Marine tape reaction sets Taliban fighters against commanders
KABUL (Reuters) - Taliban fighters in Afghanistan have been enraged by a video which shows U.S. marines urinating on three corpses, believed to be insurgents, and some say they do not understand their leadership's relatively measured response to the tape.
News of the clip spread fast across Afghanistan, even though only a minority of people have electricity and the internet is restricted to a tiny urban elite.
Radio can reach remote militants and villagers and mobile phones are used by many Afghans, on both sides of the war, for storing and sharing videos even in remote areas with little communications infrastructure.
"I heard from some friends about this shameful act of the U.S. forces but could not see it at first," said one militant who called himself Qari Babar, explaining that a Pashto-language radio broadcast first alerted him to the tape's existence.
The video, posted on YouTube and other websites, shows four Marines in camouflage combat uniforms urinating on three corpses. One of them jokes: "Have a nice day, buddy." Another makes a lewd joke.
Afghan President Hamid Karzai has condemned the video, describing the men's actions as "inhuman" and calling for an investigation. U.S. and NATO military commanders condemned the actions of the men, and Pentagon has acted quickly to respond to the video, in a bid to limit the fallout.
Although a Taliban spokesman criticized it last week, he said it would not harm nascent efforts to broker peace talks.
For some insurgents, their leadership's muted response to the Marines' actions was unwelcome, particularly after reports the Taliban had agreed to open a political office in Qatar to ease possible negotiation with the United States and allies.

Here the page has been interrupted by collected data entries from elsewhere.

theorem State.dout_frame {s t : State} (h : s.DoutFrame t) (n : Nat) : (State.runPhases n t).dout = s.dout :=
  (State.runPhases_keeps (P := s.DoutFrame) (fun t h => by simpa [State.DoutFrame] using h)
    (fun _ => State.nextPhase_doutFrame) n t h).2

theorem State.read_keeps_dout (s : State) (c : BusCycle) (h : c.direction = .read) (k : CyclePhase) (n : Nat) :
    (State.runPhases n (s.setPhase (.cycle c k))).dout = s.dout :=
  State.dout_frame (s := s) (t := s.setPhase (.cycle c k)) ⟨.inr (.inl ⟨c, k, rfl, h⟩), rfl⟩ n

theorem State.sweep_keeps_dout (s : State) (k : ChipSelect) (stage : SweepStage) (hits : Hits) (n : Nat) :
    (State.runPhases n (s.setPhase (.sweep k stage hits))).dout = s.dout :=
  State.dout_frame (s := s) (t := s.setPhase (.sweep k stage hits)) ⟨.inr (.inr ⟨k, stage, hits, rfl⟩), rfl⟩ n

/-! ### The history only grows (10 R45) -/

theorem State.nextPhase_hist_prefix (s : State) : s.hist <+: s.nextPhase.hist := by
  unfold State.nextPhase
  split
  · exact List.prefix_rfl
  · rename_i sel as k _
    cases k <;> rcases sel with c | _ | _ <;> cases as <;> simp [setcsPhase]
  · rename_i c k _
    split <;> cases k <;> simp [rdcPhase, wrcPhase]
  · rename_i k stage hits _
    rcases stage with _ | _ | _ | _ | _ | ⟨st, sa⟩ | _ | _
    all_goals try cases st
    all_goals simp [sweepPhase]

theorem State.runPhases_hist_prefix (n : Nat) (s : State) : s.hist <+: (State.runPhases n s).hist := by
  induction n generalizing s with
  | zero => exact List.prefix_rfl
  | succ n ih =>
    rw [State.runPhases_succ]
    refine List.IsPrefix.trans ?_ (ih s.advance)
    exact List.IsPrefix.trans (by simp) s.gapFires.nextPhase_hist_prefix

end Sys2Proof.Machine
end

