/-- 43 R173: a new `FREQ` is not 0 and starts `SUBCNT` again, so `SUBCNT` stays below it. -/
theorem exec_wrreg_tickInv {s t : State} {n : BitVec 4} {imm : BitVec 24} (hp : s.phase = .idle)
    (he : exec (.wrreg n imm) s = .next t) (h : s.TickInv) : t.TickInv := by
  obtain ⟨c, rfl⟩ | rfl | rfl | ⟨hz, rfl⟩ | rfl := exec_wrreg_cases hp he
  · exact h
  · exact h
  · exact h
  · exact ⟨(BitVec.pos_iff_ne_zero _).2 hz, immWord_le imm, h.2.2⟩
  · exact ⟨h.1, h.2.1, immWord_le imm⟩

theorem exec_single_inv {i : Instr} {s t : State} (hp : s.phase = .idle) (he : exec i s = .next t)
    (hm : ¬ (i.row = .setcs ∨ i.row = .rdc ∨ i.row = .wrc ∨ i.row = .sweep)) (h : s.Inv) : t.Inv := by
  have f := exec_single hp he hm
  cases i with
  | cfgc =>
    obtain rfl := Host.Outcome.next.inj ((exec_cfgc_eq hp).symm.trans he)
    exact f.inv h h.unwired.deassertAll.chipSelectInv (by constructor <;> simp +contextual [State.wiredWrite])
      (f.tickInv (by decide) h.tick)
  | seta x => exact f.inv h (f.chipSelectInv nofun h.chipSelect) (exec_seta_unwired hp he) (f.tickInv nofun h.tick)
  | wrreg n imm =>
    exact f.inv h (f.chipSelectInv nofun h.chipSelect) (f.unwiredKept nofun nofun) (exec_wrreg_tickInv hp he h.tick)
  | _ =>
    exact f.inv h (f.chipSelectInv nofun h.chipSelect) (f.unwiredKept nofun nofun) (f.tickInv nofun h.tick)

/-- Every command performed at `Idle` keeps the invariant: by its run, or as one step. -/
theorem exec_inv {i : Instr} {s t : State} (hp : s.phase = .idle) (he : exec i s = .next t) (h : s.Inv) : t.Inv := by
  by_cases hm : i.row = .setcs ∨ i.row = .rdc ∨ i.row = .wrc ∨ i.row = .sweep
  · obtain ⟨c, rfl, -⟩ | ⟨p, hst, rfl, hc, hcf⟩ := exec_multi hp hm he
    · exact h.reject c
    · exact (h.setPhase (hst.phaseInv hc hcf)).complete
  · exact exec_single_inv hp he hm h

/-- Settles O54: each way a step can end keeps the invariant. -/
theorem stepsKeepTheInvariant : Obligations.StepsKeepTheInvariant := by
  intro s t h hstep
  cases (step_stepsTo hstep).2 with
  | wait hp hi => exact h
  | fire r hp hi => exact State.Inv.fire (h.schedule r s.gaps s.resp)
  | rejectWord w r c hp hi hd => exact State.Inv.reject (h.schedule r s.gaps s.resp) c
  | command w r i t hp hi hd he => exact exec_inv (s := { s with inputs := r }) hp he (h.schedule r s.gaps s.resp)
  | inFlight hp => exact h.smallStep

end Sys2Proof.Machine
end

section
/-! PROOFS. Who writes what (10 R22 to R28, R32, R33, R45): the writers of the latches, the flags and the rates, the
firings as the only writers of `CLK`, and the bus events of each command. A command at `Idle` is a rejection, a run of
micro-steps or a single step; each statement is read off these three. -/

namespace Sys2Proof

/-- The commands made of micro-steps (10 R30). -/
def Instr.IsMulti (i : Instr) : Prop := i.row = .setcs ∨ i.row = .rdc ∨ i.row = .wrc ∨ i.row = .sweep

theorem Instr.microSteps_of_not_isMulti {i : Instr} (h : ¬ i.IsMulti) : i.microSteps = 0 := by
  cases i <;> simp [Instr.IsMulti, Instr.row] at h <;> rfl

namespace Machine

/-! ### The three ways of a command (30 R96, 42 R140) -/

/-- What a command at `Idle` did: it was rejected, ran its micro-steps to their end, or was one step. -/
inductive Performed (i : Instr) (s : State) : State → Prop where
  | rejected (c : Cause) (hm : i.IsMulti) : Performed i s (s.reject c)
  | ran (p : Phase) (hs : Starts i p) (hc : i.row ≠ .setcs → s.Configured) :
      Performed i s (State.runPhases i.microSteps (s.setPhase p))
  | single (t : State) (hm : ¬ i.IsMulti) (hf : SingleFrame i s t) : Performed i s t

theorem exec_performed {i : Instr} {s t : State} (hp : s.phase = .idle) (he : exec i s = .next t) :
    Performed i s t := by
  by_cases hm : i.IsMulti
  · obtain ⟨c, rfl, -⟩ | ⟨p, hs, rfl, -, hc⟩ := exec_multi hp hm he
    · exact .rejected c hm
    · rw [State.complete, State.setPhase_phase, hs.remaining]
      exact .ran p hs hc
  · exact .single t hm (exec_single hp he hm)
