-- ==== Sys2Proof/Machine/Window.lean ====
section
/-! DEFINITION. The addressing window and the orientation: SETWIN and SETROT (`43_window.md`). -/

namespace Sys2Proof.Machine

/-- The seven frames of SETWIN in the state `s` (rule R201). -/
def windowFrames (s : State) (x0 y0 x1 y1 : Byte) : List MicroOp :=
  commandFrame s.cfg.cmdCaset ++
    dataFrame (withOrigin x0 s.vpColOff) ++ dataFrame (withOrigin x1 s.vpColOff) ++
  commandFrame s.cfg.cmdRaset ++
    dataFrame (withOrigin y0 s.vpRowOff) ++ dataFrame (withOrigin y1 s.vpRowOff) ++
  commandFrame s.cfg.cmdRamwr

/-- SETWIN x0, y0, x1, y1 (rule R201): nothing about the operands is checked (rule R202). -/
def execSetwin (x0 y0 x1 y1 : Byte) (s : State) : Host.Outcome State Fault Refusal :=
  .next (acceptRequest (.setwin x0 y0 x1 y1)
    (fun s => { s with win := .opened, q := windowFrames s x0 y0 x1 y1 }) s)

/-- The two frames of the orientation command (rule R206). -/
def rotationFrames (s : State) (r : BitVec 2) : List MicroOp :=
  commandFrame s.cfg.cmdMadctl ++ dataFrame (rotModeOf s.cfg.rotMode r)

/-- SETROT r (rule R206): the viewport changes in the accepting step, before the frames are sent
(rule R208). -/
def execSetrot (r : Byte) (s : State) : Host.Outcome State Fault Refusal :=
  .next (acceptRequest (.setrot r)
    (fun s =>
      { s with
        vpRot := rotationMod4 r
        vpW := (viewportOf (rotationMod4 r)).1
        vpH := (viewportOf (rotationMod4 r)).2
        win := .closed
        q := rotationFrames s (rotationMod4 r) }) s)

end Sys2Proof.Machine
end

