-- ==== Sys2Proof/Machine/Dispatch.lean ====
section
/-! DEFINITION. One arm per instruction. -/

namespace Sys2Proof.Machine

def exec (i : Instr) (s : State) : Host.Outcome State Fault Refusal :=
  match i with
  | .wrcmd v => Sys2Proof.Machine.execWrcmd v s
  | .wrdata v => Sys2Proof.Machine.execWrdata v s
  | .wrpix c => Sys2Proof.Machine.execWrpix c s
  | .setwin x0 y0 x1 y1 => Sys2Proof.Machine.execSetwin x0 y0 x1 y1 s
  | .setrot r => Sys2Proof.Machine.execSetrot r s
  | .init => Sys2Proof.Machine.execInit s
  | .initrec cmd args => Sys2Proof.Machine.execInitrec cmd args s
  | .initrecD cmd args d => Sys2Proof.Machine.execInitrecD cmd args d s

end Sys2Proof.Machine
end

"Our leaders overlooked this degrading and inhumane act of American soldiers because they are interested in peace talks," said Mullah Mohammad Gul, a local Taliban commander in southern Helmand province, where the video is believed to have been made.
"Our duty is to defend our sacred religion and our people and we will keep fighting, no matter what."
Insurgent fighters in other parts of the country said the video could undermine discipline and push foot soldiers to ignore orders from higher ranked fighters.
"Until now, we were following guidelines and principles laid down by our senior commanders for us to follow while fighting," said Babar, active in Afghanistan's eastern Nangarhar province.
Young insurgents might ignore orders in future, he added.
U.S. General John Allen, who commands international troops in Afghanistan, accused the Taliban's one-eyed leader, Mullah Muhammad Omar, this week of having "lost all control" of his frontline fighters after several suicide bombings in the restive south killed almost 20 people, mostly civilians.
Babar said he watched the video with around 70 fighters, and said it shocked them even though previous cases of abuse by foreign soldiers in Afghanistan, including the murder of innocent civilians, had been well publicized.
"Every one is now desperately trying to find U.S. soldiers to take revenge for the desecration of the bodies," he added.
HATE WILL GROW
Several commanders also thought the Marines' actions would also help bolster the group's standing with the rural Afghans they fight among.
"It helps us to win the support and sympathy of the Afghan people," Abdul Basit, who fights in eastern Khost province where insurgents have a strong presence, told Reuters.
"You see now the entire nation, even so many people in the government and armed forces, have turned against them because of the atrocities," Basit said.
Basit added that they had been advised by their leaders not to kill their prisoners and spies but after seeing the video, many of them might not control themselves in future.
In the southern town of Marjah, a part of Helmand that has seen heavy fighting and was the centre of a U.S.-led campaign to displace the Taliban in early 2010, another commander agreed.
"It is good that such video has emerged which showed Americans' inhumane acts," Mullah Abdullah told Reuters by satellite phone. He disagreed it would sap discipline, and instead saw a groundswell of greater support.
"From now on, hate against the foreign troops will grow in the hearts of every Muslim, especially in Afghanistan."